The DiRECT results have inspired a national remission programme in England, in which a very low calorie diet is used to promote weight loss and so the reversal of type 2 diabetes.
Early results from NHS England's Type 2 Diabetes Path to Remission program show 10.3kg (22.1lb) weight loss at 12 months, which is on a par with the DiRECT trial.
Professor Taylor says: "It is therefore clear that the necessary weight loss to achieve remission of type 2 diabetes is feasible in the real world – and this leads to lasting remission provided that sufficient support is provided to avoid weight regain.
"Avoiding weight regain is challenging but it is possible and it can lead to long-lasting remission."
References:
1. https://pubmed.ncbi.nlm.nih.gov/21656330/
2. https://pubmed.ncbi.nlm.nih.gov/26628414/
3. https://www.thelancet.com/journals/landia/article/PIIS2213-8587(19)30068-3/fulltext
4.https://www.england.nhs.uk/diabetes/treatment-care/diabetes-remission/
Professor Kamlesh Khunti, of the University of Leicester, Leicester UK will speak against the motion
Professor Khunti will argue that lasting remission of type 2 diabetes is not feasible in the real world. He will use evidence from studies on lifestyle interventions, including low-calorie diets, GLP-1 receptor agonists and bariatric surgery to explain why.
He will explain that remission through lifestyle interventions, including low-calorie diets, has been tested in a number of studies but these have shown that behavior change is difficult to maintain long-term.
This includes the DiRECT trial, which is often cited as evidence that weight loss achieved through a low calorie diet can put type 2 diabetes into remission. However, at five years, DiRECT reported data on only 53 people with sustained remission, which is approximately 7% of those who were initially randomized to the low-calorie diet.
"The cost-effectiveness analysis of the DiRECT study is also questionable," says Professor Khunti.

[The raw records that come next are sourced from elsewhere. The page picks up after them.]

-- ==== Sys2Proof/Tests/Slice0.lean ====
section
/-! SUPPORT. Tests of single steps against the spec's vectors (95_test_vectors.md), words written out bit by bit, the
ill-formed terms, and for every obligation with hypotheses a concrete case that meets them. -/

namespace Sys2Proof.Tests

open Sys2Proof.Machine

/-! ## Small states -/

/-- A running core as reset leaves it, with `bytes` in memory from `pc` on and `pc` there. -/
def core (bytes : List Byte) (pc : Int) : State :=
  (State.reset.storeBytes bytes pc).jumpTo pc

/-- The next state of an outcome. -/
def nextOf : Outcome → Option State
  | .next t => some t
  | _ => none

/-- The next session of a transaction. -/
def nextSession : SessionOutcome → Option Session
  | .next d => some d
  | _ => none

/-- A view of the state one step later. -/
def afterStep {α : Type} (s : State) (view : State → α) : Option α :=
  (nextOf (step s)).map view

/-! ## Ill-formed terms: every register operand of every instruction -/

theorem test_wellFormed_accepts : ([.ldi 7 255, .prn 0, .hlt, .mul 7 0, .add 0 7, .push 7, .pop 7, .call 0, .ret,
    .cmp 7 7, .jmp 255 7, .jeq 0 0, .jne 8 7] : List Instr).all Instr.wellFormed = true := by decide

theorem test_wellFormed_refuses_ldi : Instr.wellFormed (.ldi 8 0) = false := by decide
theorem test_wellFormed_refuses_prn : Instr.wellFormed (.prn 8) = false := by decide
theorem test_wellFormed_refuses_mul :
    Instr.wellFormed (.mul 8 0) = false ∧ Instr.wellFormed (.mul 0 255) = false := by decide
theorem test_wellFormed_refuses_add :
    Instr.wellFormed (.add 8 0) = false ∧ Instr.wellFormed (.add 0 255) = false := by decide
theorem test_wellFormed_refuses_push : Instr.wellFormed (.push 8) = false := by decide
theorem test_wellFormed_refuses_pop : Instr.wellFormed (.pop 0x47) = false := by decide
theorem test_wellFormed_refuses_call : Instr.wellFormed (.call 8) = false := by decide
theorem test_wellFormed_refuses_cmp :
    Instr.wellFormed (.cmp 8 0) = false ∧ Instr.wellFormed (.cmp 0 8) = false := by decide
theorem test_wellFormed_refuses_jumps : Instr.wellFormed (.jmp 0 8) = false ∧ Instr.wellFormed (.jeq 0 8) = false ∧
    Instr.wellFormed (.jne 0 8) = false := by decide

/-! ## Decoding: one word per row, bit by bit from the encoding column of opcode_table.json -/

theorem test_decode_ldi : decode [0b10000010#8, 0b00000111#8, 0b11110100#8] = .ok (.ldi 7 0xF4, []) := rfl
theorem test_decode_prn : decode [0b01000111#8, 0b00000011#8, 0x01] = .ok (.prn 3, [0x01]) := rfl
theorem test_decode_hlt : decode [0b00000001#8, 0x82] = .ok (.hlt, [0x82]) := rfl
theorem test_decode_mul : decode [0b10100010#8, 0b00000010#8, 0b00000101#8] = .ok (.mul 2 5, []) := rfl
theorem test_decode_add : decode [0b10100000#8, 0b00000111#8, 0b00000000#8] = .ok (.add 7 0, []) := rfl
theorem test_decode_push : decode [0b01000101#8, 0b00000110#8] = .ok (.push 6, []) := rfl
theorem test_decode_pop : decode [0b01000110#8, 0b00001001#8] = .ok (.pop 9, []) := rfl
theorem test_decode_call : decode [0b01010000#8, 0b00000001#8] = .ok (.call 1, []) := rfl
theorem test_decode_ret : decode [0b00010001#8] = .ok (.ret, []) := rfl
theorem test_decode_cmp : decode [0b10100111#8, 0b00000100#8, 0b00000011#8] = .ok (.cmp 4 3, []) := rfl
theorem test_decode_jmp : decode [0b10010100#8, 0b11111111#8, 0b00000001#8] = .ok (.jmp 0xFF 1, []) := rfl
theorem test_decode_jeq : decode [0b10010101#8, 0b00000010#8, 0b00000011#8] = .ok (.jeq 2 3, []) := rfl
theorem test_decode_jne : decode [0b10010110#8, 0b00000010#8, 0b00000011#8] = .ok (.jne 2 3, []) := rfl

/-- Rejected by name: an unlisted byte, a byte announcing three operands, missing operands, nothing at all. -/
theorem test_decode_rejects :
    decode [0x00] = .error (.unknownOpcode 0x00) ∧ decode [0xC0, 0, 0, 0] = .error (.unknownOpcode 0xC0) ∧
    decode [0x83] = .error (.unknownOpcode 0x83) ∧ decode [0x82] = .error (.missingOperand 1) ∧
    decode [0x82, 0x00] = .error (.missingOperand 2) ∧ decode [0x47] = .error (.missingOperand 1) ∧
    decode [] = .error .noOpcode := ⟨rfl, rfl, rfl, rfl, rfl, rfl, rfl⟩

/-- The bytes of P4's loop body, `ADD R0 R2` and `JNE 2 R3`. -/
theorem test_encode : encode (.add 0 2) = [0xA0, 0x00, 0x02] ∧ encode (.jne 2 3) = [0x96, 0x02, 0x03] := by decide

/-- Bit 0 of a table word is the least significant bit of the first byte; bits above the row's are zero. -/
theorem test_decodeTableWord : decodeTableWord 24 0x080082 = some (.ldi 0 8) ∧
    decodeTableWord 16 0x0347 = some (.prn 3) ∧ decodeTableWord 8 0x01 = some .hlt ∧
    decodeTableWord 8 0xFF82 = some (.ldi 0 0) ∧ decodeTableWord 8 0x83 = none := by decide

/-- A placed word is what the next step runs: `LDI R0 8` at the reset pc. -/
theorem test_withFetchWord : afterStep (State.reset.withFetchWord 24 0x080082) (fun t => (t.reg 0, t.pc)) =
    some (0x08, 3) := by decide

/-- The default map meets R54, and a map with two equal bytes does not. -/
theorem test_valid : opcDefault.Valid ∧ ¬ (OpcodeMap.Valid { opcDefault with ret := 0x01 }) := by decide

/-! ## Single steps, from part 2 of 95_test_vectors.md -/

/-- V-LDI-2. -/
theorem test_ldi_sp : afterStep (core [0x82, 0x07, 0xF4] 0) (fun t => (t.sp, t.reg 0, t.pc)) =
    some (0xF4, 0x00, 3) := by decide

/-- V-LDI-5: the last byte of memory is used, and the step after it faults at the fetch. -/
theorem test_ldi_at_top : afterStep (core [0x82, 0x00, 0x01] 253) (fun t => (t.reg 0, t.pc, t.hr)) =
      some (1, 256, .none) ∧
    (afterStep (core [0x82, 0x00, 0x01] 253) fun t => (afterStep t State.hr)) =
      some (some (.outOfBounds 256 .fetch 256)) := by decide

/-- V-PRN-1. -/
theorem test_prn : afterStep ((core [0x47, 0x03] 0).setReg 3 0xFF) (fun t => (t.out, t.pc)) = some ([255], 2) := by
  decide

/-- V-PRN-4. -/
theorem test_prn_at_255 : afterStep (core [0x47] 255) (fun t => (t.out, t.pc, t.hr)) =
    some ([], 255, .outOfBounds 255 .operand 256) := by decide

/-- V-HLT-2 and V-HLT-3: no fault at 255, and no step after it. -/
theorem test_hlt : afterStep (core [0x01] 255) (fun t => (t.pc, t.hr, t.diag)) = some (256, .hlt, []) ∧
    (afterStep (core [0x01] 255) fun t => (nextOf (step t)).isSome) = some false := by decide

/-- V-ALU-8. -/
theorem test_mul_wraps :
    afterStep (((core [0xA2, 0x00, 0x01] 0).setReg 0 255).setReg 1 255) (fun t => (t.reg 0, t.reg 1, t.pc, t.fl)) =
    some (0x01, 0xFF, 3, 0x00) := by decide

/-- V-ALU-16: one register is both operands. -/
theorem test_mul_same : afterStep ((core [0xA2, 0x02, 0x02] 0).setReg 2 200) (fun t => t.reg 2) = some 0x40 := by
  decide

/-- V-ALU-3. -/
theorem test_add_wraps :
    afterStep (((core [0xA0, 0x00, 0x01] 0).setReg 0 200).setReg 1 100) (fun t => (t.reg 0, t.reg 1, t.pc, t.fl)) =
    some (0x2C, 100, 3, 0x00) := by decide

/-- V-ALU-20: `op0` is checked before `op1`. -/
theorem test_add_registers : afterStep (core [0xA0, 0xC8, 0x09] 0) (fun t => (t.hr, t.pc)) =
    some (.outOfBounds 0 .register 200, 0) := by decide

/-- V-STK-2: PUSH R7 stores SP as it is after the decrement. -/
theorem test_push_sp : afterStep (core [0x45, 0x07] 0) (fun t => (t.sp, t.memRead 0xF3, t.pc)) =
    some (0xF3, 0xF3, 2) := by decide
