/-- What the grid and mask commands leave unchanged, in every state in which they answer a next state; no byte of CW changes (R318,
R319, R321, R371, R374, R380, R381). -/
def Obligations.FrameOfGridAndMask : Prop :=
  ∀ s t : State,
    (exec .ginit s = .next t → t = { s.withIssueFieldsOf t with
      grid := t.grid, func := t.func, gridv := t.gridv, funcv := t.funcv, fdrawn := t.fdrawn, final := t.final }) ∧
    (exec .gfunc s = .next t →
      t = { s.withIssueFieldsOf t with grid := t.grid, func := t.func, fdrawn := t.fdrawn }) ∧
    (exec .gplace s = .next t → t = { s.withIssueFieldsOf t with grid := t.grid, result := t.result }) ∧
    (∀ m, exec (.gmask m) s = .next t → t = { s.withIssueFieldsOf t with grid := t.grid }) ∧
    (∀ m, exec (.gfmt m) s = .next t → t = { s.withIssueFieldsOf t with grid := t.grid, func := t.func }) ∧
    (exec .gpen s = .next t → t = { s.withIssueFieldsOf t with
      penalty := t.penalty, penN1 := t.penN1, penN2 := t.penN2, penN3 := t.penN3, penN4 := t.penN4, result := t.result }) ∧
    (∀ m, exec (.gsel 1 m) s = .next t → t = { s.withIssueFieldsOf t with
      grid := t.grid, func := t.func, mask := t.mask, result := t.result, funcv := t.funcv, final := t.final }) ∧
    (∀ m, exec (.gsel 0 m) s = .next t → t = { s.withIssueFieldsOf t with
      grid := t.grid, func := t.func, mask := t.mask, result := t.result, funcv := t.funcv, final := t.final,
      penalty := t.penalty, penN1 := t.penN1, penN2 := t.penN2, penN3 := t.penN3, penN4 := t.penN4 }) ∧
    (∀ i, i ∈ [Instr.ginit, .gfunc, .gplace, .gpen] ∨ (∃ m, i = .gmask m ∨ i = .gfmt m) ∨ (∃ f m, i = .gsel f m) →
      exec i s = .next t → ∀ a, t.cwByte a = s.cwByte a)

/-! ### Mask and penalty commands (44_mask.md) -/

/-- GMASK on an unfinished grid completes: every non-function module of the symbol is XORed with the mask formula, function modules are
unchanged, and nothing else changes (R370, R371, R382). -/
def Obligations.GmaskFlipsOnlyDataModules : Prop :=
  ∀ (m : BitVec 3) (s : State), s.runsAtOnce → s.Inv → s.gridv = true → s.final = false →
    ∃ t : State, exec (.gmask m) s = .next t ∧
      (∀ x y, x < s.size.toNat → y < s.size.toNat →
        t.grid.get x y = if s.func.get x y then s.grid.get x y else s.grid.get x y ^^ maskBit m.toNat x y) ∧
      t.grid.square s.size.toNat ∧ t = { s.afterCommand with grid := t.grid }

/-- Applying the same mask twice restores the grid exactly, whatever the grid and the function map (R371, R382 a). -/
def Obligations.MaskTwiceIsTheIdentity : Prop :=
  ∀ (m : Nat) (func grid : Bitmap), applyMask m func (applyMask m func grid) = grid

/-- GFMT on an unfinished grid completes and leaves the 15-bit format word of (ECL, m) in both copies, bit by bit, and the dark module
dark, all marked as function modules; every module of GRID and FUNC outside these 31 is unchanged, and nothing else changes (R372, R373,
R374). -/
def Obligations.GfmtDrawsTheFormatWordTwice : Prop :=
  ∀ (m : BitVec 3) (s : State), s.runsAtOnce → s.Inv → s.gridv = true → s.final = false →
    let n := s.size.toNat
    ∃ t : State, exec (.gfmt m) s = .next t ∧
      (∀ i, i < 15 →
        let bit := ((formatTable.getD s.ecl.toNat []).getD m.toNat 0).testBit i
        t.grid.get (formatFirst i).1 (formatFirst i).2 = bit ∧ t.grid.get (formatSecond n i).1 (formatSecond n i).2 = bit ∧
        t.func.get (formatFirst i).1 (formatFirst i).2 = true ∧ t.func.get (formatSecond n i).1 (formatSecond n i).2 = true) ∧
      t.grid.get 8 (n - 8) = true ∧ t.func.get 8 (n - 8) = true ∧
      (∀ x y, (∀ i, i < 15 → (x, y) ≠ formatFirst i ∧ (x, y) ≠ formatSecond n i) → (x, y) ≠ (8, n - 8) →
        t.grid.get x y = s.grid.get x y ∧ t.func.get x y = s.func.get x y) ∧
      t = { s.afterCommand with grid := t.grid, func := t.func }

/-- N1 counts maximal runs: a run of L modules of one colour scores L - 2 when L is at least 5 and 0 otherwise, whatever the colour, and
the runs of a line add up (R375). -/
def Obligations.RunsOfFiveOrMoreScore : Prop :=
  ∀ (c : Bool) (n : Nat) (rest : List Bool), 0 < n →
    lineN1 (List.replicate n c) = (if 5 ≤ n then n - 2 else 0) ∧
    (rest.head? = some (!c) → lineN1 (List.replicate n c ++ rest) = (if 5 ≤ n then n - 2 else 0) + lineN1 rest)

/-- N3 of a line holding one finder-like pattern 1:1:3:1:1 in light surroundings is 80: both borders, the area outside the symbol
counting as light, reach four units (R377). -/
def Obligations.LoneFinderPatternScoresTwice : Prop :=
  ∀ a n b : Nat, 0 < n →
    lineN3 (a + 7 * n + b)
      (List.replicate a false ++ (List.replicate n true ++ (List.replicate n false ++ (List.replicate (3 * n) true ++
        (List.replicate n false ++ (List.replicate n true ++ List.replicate b false)))))) = 80

/-- N4 is at most 90, and 0 exactly when the dark share lies from 45 % to 55 %, for an odd number of modules (R378). -/
def Obligations.BalanceScoreBounds : Prop :=
  ∀ dark total : Nat, total % 2 = 1 → dark ≤ total →
    balanceScore dark total ≤ 90 ∧
    (balanceScore dark total = 0 ↔ 45 * total ≤ 100 * dark ∧ 100 * dark ≤ 55 * total)

/-- GPEN on an initialised grid completes, finished or not: PEN_N1 to PEN_N4 are the components of the grid's score, PENALTY and RESULT
their sum, none of them cut by the register width, and nothing else changes (R379, R380, R44). -/
def Obligations.GpenScoresTheGrid : Prop :=
  ∀ s : State, s.runsAtOnce → s.gridv = true →
    ∃ t : State, exec .gpen s = .next t ∧
      t.penN1.toNat = (gridScore s.size.toNat s.grid).n1 ∧ t.penN2.toNat = (gridScore s.size.toNat s.grid).n2 ∧
      t.penN3.toNat = (gridScore s.size.toNat s.grid).n3 ∧ t.penN4.toNat = (gridScore s.size.toNat s.grid).n4 ∧
      t.penalty.toNat = t.penN1.toNat + t.penN2.toNat + t.penN3.toNat + t.penN4.toNat ∧ t.result = t.penalty ∧
      t = { s.afterCommand with
            penN1 := t.penN1, penN2 := t.penN2, penN3 := t.penN3, penN4 := t.penN4, penalty := t.penalty,
            result := t.result }
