-- ==== Sys2Proof/Laws/State.lean ====
section
/-! SUPPORT. One lemma per field per named update of the state, each true by rfl, so that no proof unfolds a record update. -/

namespace Sys2Proof.Machine

/-! ### `raiseFault` -/
@[simp] theorem raiseFault_err (c : FaultCode) (w : Word) (s : State) : (raiseFault c w s).err = s.err := rfl
@[simp] theorem raiseFault_fault (c : FaultCode) (w : Word) (s : State) : (raiseFault c w s).fault = true := rfl
@[simp] theorem raiseFault_zero (c : FaultCode) (w : Word) (s : State) : (raiseFault c w s).zero = s.zero := rfl
@[simp] theorem raiseFault_cfgv (c : FaultCode) (w : Word) (s : State) : (raiseFault c w s).cfgv = s.cfgv := rfl
@[simp] theorem raiseFault_divv (c : FaultCode) (w : Word) (s : State) : (raiseFault c w s).divv = s.divv := rfl
@[simp] theorem raiseFault_gridv (c : FaultCode) (w : Word) (s : State) : (raiseFault c w s).gridv = s.gridv := rfl
@[simp] theorem raiseFault_funcv (c : FaultCode) (w : Word) (s : State) : (raiseFault c w s).funcv = s.funcv := rfl
@[simp] theorem raiseFault_fdrawn (c : FaultCode) (w : Word) (s : State) : (raiseFault c w s).fdrawn = s.fdrawn := rfl
@[simp] theorem raiseFault_final (c : FaultCode) (w : Word) (s : State) : (raiseFault c w s).final = s.final := rfl
@[simp] theorem raiseFault_arg0 (c : FaultCode) (w : Word) (s : State) : (raiseFault c w s).arg0 = s.arg0 := rfl
@[simp] theorem raiseFault_result (c : FaultCode) (w : Word) (s : State) : (raiseFault c w s).result = s.result := rfl
@[simp] theorem raiseFault_errcode (c : FaultCode) (w : Word) (s : State) : (raiseFault c w s).errcode = s.errcode := rfl
@[simp] theorem raiseFault_faultcode (c : FaultCode) (w : Word) (s : State) : (raiseFault c w s).faultcode = c.code := rfl
@[simp] theorem raiseFault_faultcmd (c : FaultCode) (w : Word) (s : State) : (raiseFault c w s).faultcmd = w := rfl
@[simp] theorem raiseFault_version (c : FaultCode) (w : Word) (s : State) : (raiseFault c w s).version = s.version := rfl
@[simp] theorem raiseFault_ecl (c : FaultCode) (w : Word) (s : State) : (raiseFault c w s).ecl = s.ecl := rfl
@[simp] theorem raiseFault_size (c : FaultCode) (w : Word) (s : State) : (raiseFault c w s).size = s.size := rfl
@[simp] theorem raiseFault_rawmod (c : FaultCode) (w : Word) (s : State) : (raiseFault c w s).rawmod = s.rawmod := rfl
@[simp] theorem raiseFault_rawcw (c : FaultCode) (w : Word) (s : State) : (raiseFault c w s).rawcw = s.rawcw := rfl
@[simp] theorem raiseFault_datacw (c : FaultCode) (w : Word) (s : State) : (raiseFault c w s).datacw = s.datacw := rfl
@[simp] theorem raiseFault_nblk (c : FaultCode) (w : Word) (s : State) : (raiseFault c w s).nblk = s.nblk := rfl
@[simp] theorem raiseFault_becc (c : FaultCode) (w : Word) (s : State) : (raiseFault c w s).becc = s.becc := rfl
@[simp] theorem raiseFault_capbits (c : FaultCode) (w : Word) (s : State) : (raiseFault c w s).capbits = s.capbits := rfl
@[simp] theorem raiseFault_rsdeg (c : FaultCode) (w : Word) (s : State) : (raiseFault c w s).rsdeg = s.rsdeg := rfl
@[simp] theorem raiseFault_mask (c : FaultCode) (w : Word) (s : State) : (raiseFault c w s).mask = s.mask := rfl
@[simp] theorem raiseFault_penalty (c : FaultCode) (w : Word) (s : State) : (raiseFault c w s).penalty = s.penalty := rfl
@[simp] theorem raiseFault_penN1 (c : FaultCode) (w : Word) (s : State) : (raiseFault c w s).penN1 = s.penN1 := rfl
@[simp] theorem raiseFault_penN2 (c : FaultCode) (w : Word) (s : State) : (raiseFault c w s).penN2 = s.penN2 := rfl
@[simp] theorem raiseFault_penN3 (c : FaultCode) (w : Word) (s : State) : (raiseFault c w s).penN3 = s.penN3 := rfl
@[simp] theorem raiseFault_penN4 (c : FaultCode) (w : Word) (s : State) : (raiseFault c w s).penN4 = s.penN4 := rfl
@[simp] theorem raiseFault_modxy (c : FaultCode) (w : Word) (s : State) : (raiseFault c w s).modxy = s.modxy := rfl
@[simp] theorem raiseFault_cw (c : FaultCode) (w : Word) (s : State) : (raiseFault c w s).cw = s.cw := rfl
@[simp] theorem raiseFault_bb (c : FaultCode) (w : Word) (s : State) : (raiseFault c w s).bb = s.bb := rfl
@[simp] theorem raiseFault_div (c : FaultCode) (w : Word) (s : State) : (raiseFault c w s).div = s.div := rfl
@[simp] theorem raiseFault_rem (c : FaultCode) (w : Word) (s : State) : (raiseFault c w s).rem = s.rem := rfl
@[simp] theorem raiseFault_grid (c : FaultCode) (w : Word) (s : State) : (raiseFault c w s).grid = s.grid := rfl
@[simp] theorem raiseFault_func (c : FaultCode) (w : Word) (s : State) : (raiseFault c w s).func = s.func := rfl
@[simp] theorem raiseFault_latch (c : FaultCode) (w : Word) (s : State) : (raiseFault c w s).latch = s.latch := rfl
@[simp] theorem raiseFault_eccRom (c : FaultCode) (w : Word) (s : State) : (raiseFault c w s).eccRom = s.eccRom := rfl
@[simp] theorem raiseFault_sched (c : FaultCode) (w : Word) (s : State) : (raiseFault c w s).sched = s.sched := rfl
@[simp] theorem raiseFault_latency (c : FaultCode) (w : Word) (s : State) : (raiseFault c w s).latency = s.latency := rfl
@[simp] theorem raiseFault_wait (c : FaultCode) (w : Word) (s : State) : (raiseFault c w s).wait = s.wait := rfl
@[simp] theorem raiseFault_hostRd (c : FaultCode) (w : Word) (s : State) : (raiseFault c w s).hostRd = s.hostRd := rfl
@[simp] theorem raiseFault_draws (c : FaultCode) (w : Word) (s : State) : (raiseFault c w s).draws = s.draws := rfl
@[simp] theorem raiseFault_cwEpoch (c : FaultCode) (w : Word) (s : State) : (raiseFault c w s).cwEpoch = s.cwEpoch := rfl

/-! ### `raiseError` -/
@[simp] theorem raiseError_err (code : BitVec 2) (info : Word) (s : State) : (raiseError code info s).err = true := rfl
@[simp] theorem raiseError_fault (code : BitVec 2) (info : Word) (s : State) : (raiseError code info s).fault = s.fault := rfl
@[simp] theorem raiseError_zero (code : BitVec 2) (info : Word) (s : State) : (raiseError code info s).zero = s.zero := rfl
@[simp] theorem raiseError_cfgv (code : BitVec 2) (info : Word) (s : State) : (raiseError code info s).cfgv = s.cfgv := rfl
@[simp] theorem raiseError_divv (code : BitVec 2) (info : Word) (s : State) : (raiseError code info s).divv = s.divv := rfl
@[simp] theorem raiseError_gridv (code : BitVec 2) (info : Word) (s : State) : (raiseError code info s).gridv = s.gridv := rfl
@[simp] theorem raiseError_funcv (code : BitVec 2) (info : Word) (s : State) : (raiseError code info s).funcv = s.funcv := rfl
@[simp] theorem raiseError_fdrawn (code : BitVec 2) (info : Word) (s : State) : (raiseError code info s).fdrawn = s.fdrawn := rfl
@[simp] theorem raiseError_final (code : BitVec 2) (info : Word) (s : State) : (raiseError code info s).final = s.final := rfl
@[simp] theorem raiseError_arg0 (code : BitVec 2) (info : Word) (s : State) : (raiseError code info s).arg0 = s.arg0 := rfl
@[simp] theorem raiseError_result (code : BitVec 2) (info : Word) (s : State) : (raiseError code info s).result = info := rfl
@[simp] theorem raiseError_errcode (code : BitVec 2) (info : Word) (s : State) : (raiseError code info s).errcode = code := rfl
@[simp] theorem raiseError_faultcode (code : BitVec 2) (info : Word) (s : State) : (raiseError code info s).faultcode = s.faultcode := rfl
@[simp] theorem raiseError_faultcmd (code : BitVec 2) (info : Word) (s : State) : (raiseError code info s).faultcmd = s.faultcmd := rfl
@[simp] theorem raiseError_version (code : BitVec 2) (info : Word) (s : State) : (raiseError code info s).version = s.version := rfl
@[simp] theorem raiseError_ecl (code : BitVec 2) (info : Word) (s : State) : (raiseError code info s).ecl = s.ecl := rfl
@[simp] theorem raiseError_size (code : BitVec 2) (info : Word) (s : State) : (raiseError code info s).size = s.size := rfl
@[simp] theorem raiseError_rawmod (code : BitVec 2) (info : Word) (s : State) : (raiseError code info s).rawmod = s.rawmod := rfl
@[simp] theorem raiseError_rawcw (code : BitVec 2) (info : Word) (s : State) : (raiseError code info s).rawcw = s.rawcw := rfl
@[simp] theorem raiseError_datacw (code : BitVec 2) (info : Word) (s : State) : (raiseError code info s).datacw = s.datacw := rfl
@[simp] theorem raiseError_nblk (code : BitVec 2) (info : Word) (s : State) : (raiseError code info s).nblk = s.nblk := rfl
@[simp] theorem raiseError_becc (code : BitVec 2) (info : Word) (s : State) : (raiseError code info s).becc = s.becc := rfl
@[simp] theorem raiseError_capbits (code : BitVec 2) (info : Word) (s : State) : (raiseError code info s).capbits = s.capbits := rfl
@[simp] theorem raiseError_rsdeg (code : BitVec 2) (info : Word) (s : State) : (raiseError code info s).rsdeg = s.rsdeg := rfl
@[simp] theorem raiseError_mask (code : BitVec 2) (info : Word) (s : State) : (raiseError code info s).mask = s.mask := rfl
@[simp] theorem raiseError_penalty (code : BitVec 2) (info : Word) (s : State) : (raiseError code info s).penalty = s.penalty := rfl
@[simp] theorem raiseError_penN1 (code : BitVec 2) (info : Word) (s : State) : (raiseError code info s).penN1 = s.penN1 := rfl
@[simp] theorem raiseError_penN2 (code : BitVec 2) (info : Word) (s : State) : (raiseError code info s).penN2 = s.penN2 := rfl
@[simp] theorem raiseError_penN3 (code : BitVec 2) (info : Word) (s : State) : (raiseError code info s).penN3 = s.penN3 := rfl
@[simp] theorem raiseError_penN4 (code : BitVec 2) (info : Word) (s : State) : (raiseError code info s).penN4 = s.penN4 := rfl
@[simp] theorem raiseError_modxy (code : BitVec 2) (info : Word) (s : State) : (raiseError code info s).modxy = s.modxy := rfl
@[simp] theorem raiseError_cw (code : BitVec 2) (info : Word) (s : State) : (raiseError code info s).cw = s.cw := rfl
@[simp] theorem raiseError_bb (code : BitVec 2) (info : Word) (s : State) : (raiseError code info s).bb = s.bb := rfl
@[simp] theorem raiseError_div (code : BitVec 2) (info : Word) (s : State) : (raiseError code info s).div = s.div := rfl
@[simp] theorem raiseError_rem (code : BitVec 2) (info : Word) (s : State) : (raiseError code info s).rem = s.rem := rfl
@[simp] theorem raiseError_grid (code : BitVec 2) (info : Word) (s : State) : (raiseError code info s).grid = s.grid := rfl
@[simp] theorem raiseError_func (code : BitVec 2) (info : Word) (s : State) : (raiseError code info s).func = s.func := rfl
@[simp] theorem raiseError_latch (code : BitVec 2) (info : Word) (s : State) : (raiseError code info s).latch = s.latch := rfl
@[simp] theorem raiseError_eccRom (code : BitVec 2) (info : Word) (s : State) : (raiseError code info s).eccRom = s.eccRom := rfl
@[simp] theorem raiseError_sched (code : BitVec 2) (info : Word) (s : State) : (raiseError code info s).sched = s.sched := rfl
@[simp] theorem raiseError_latency (code : BitVec 2) (info : Word) (s : State) : (raiseError code info s).latency = s.latency := rfl
@[simp] theorem raiseError_wait (code : BitVec 2) (info : Word) (s : State) : (raiseError code info s).wait = s.wait := rfl
@[simp] theorem raiseError_hostRd (code : BitVec 2) (info : Word) (s : State) : (raiseError code info s).hostRd = s.hostRd := rfl
@[simp] theorem raiseError_draws (code : BitVec 2) (info : Word) (s : State) : (raiseError code info s).draws = s.draws := rfl
@[simp] theorem raiseError_cwEpoch (code : BitVec 2) (info : Word) (s : State) : (raiseError code info s).cwEpoch = s.cwEpoch := rfl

"Other studies have shown that weight lost through lifestyle changes is eventually regained. Changes in circulating hormone levels increase appetite, encouraging weight regain.
"Weight regain also results in collateral fattening – where some of the muscle mass that was lost is replaced by fat.
"In addition, studies haven't shown that low-calorie diets reduce the risk of microvascular complications of diabetes, such as retinopathy and neuropathy, nor the risk macrovascular complications, such as coronary artery disease."
Another key issue is the definition of remission. The most current definition by the American Diabetes Association, EASD and Diabetes UK defines remission as an HbA1c < 6.5% for three months after cessation of glucose-lowering therapies. Unfortunately, the results of most interventions fail to satisfy this definition.
For example, GLP1-receptor agonists, a family of drugs that are used to treat type 2 diabetes and obesity, have demonstrated remarkable results in terms of reversing type 2 diabetes.
Striking as these results are, they would not be classed as remission by the current definition as the participants were not able to stop taking glucose-lowering medication.
The most compelling data for long-term remission comes from bariatric or weight loss surgery, where almost a third of people are still in remission after 15 years.1
"Metabolic surgery has also demonstrated microvascular and macrovascular benefits. This is also the case for GLP-1 receptor agonists," says Professor Khunti. "However, bariatric surgery is quite a drastic procedure and is not practical for the whole population. It is also associated with severe adverse events, some of which can be fatal.
"In summary, lasting remission is not possible in the real-world setting – at least with the current definition of remission. Perhaps it is time to think about the terminology; with a definition such as possibly 'remission of hyperglycemia with or without glucose-lowering therapy', remission would be more achievable for more people in the real world."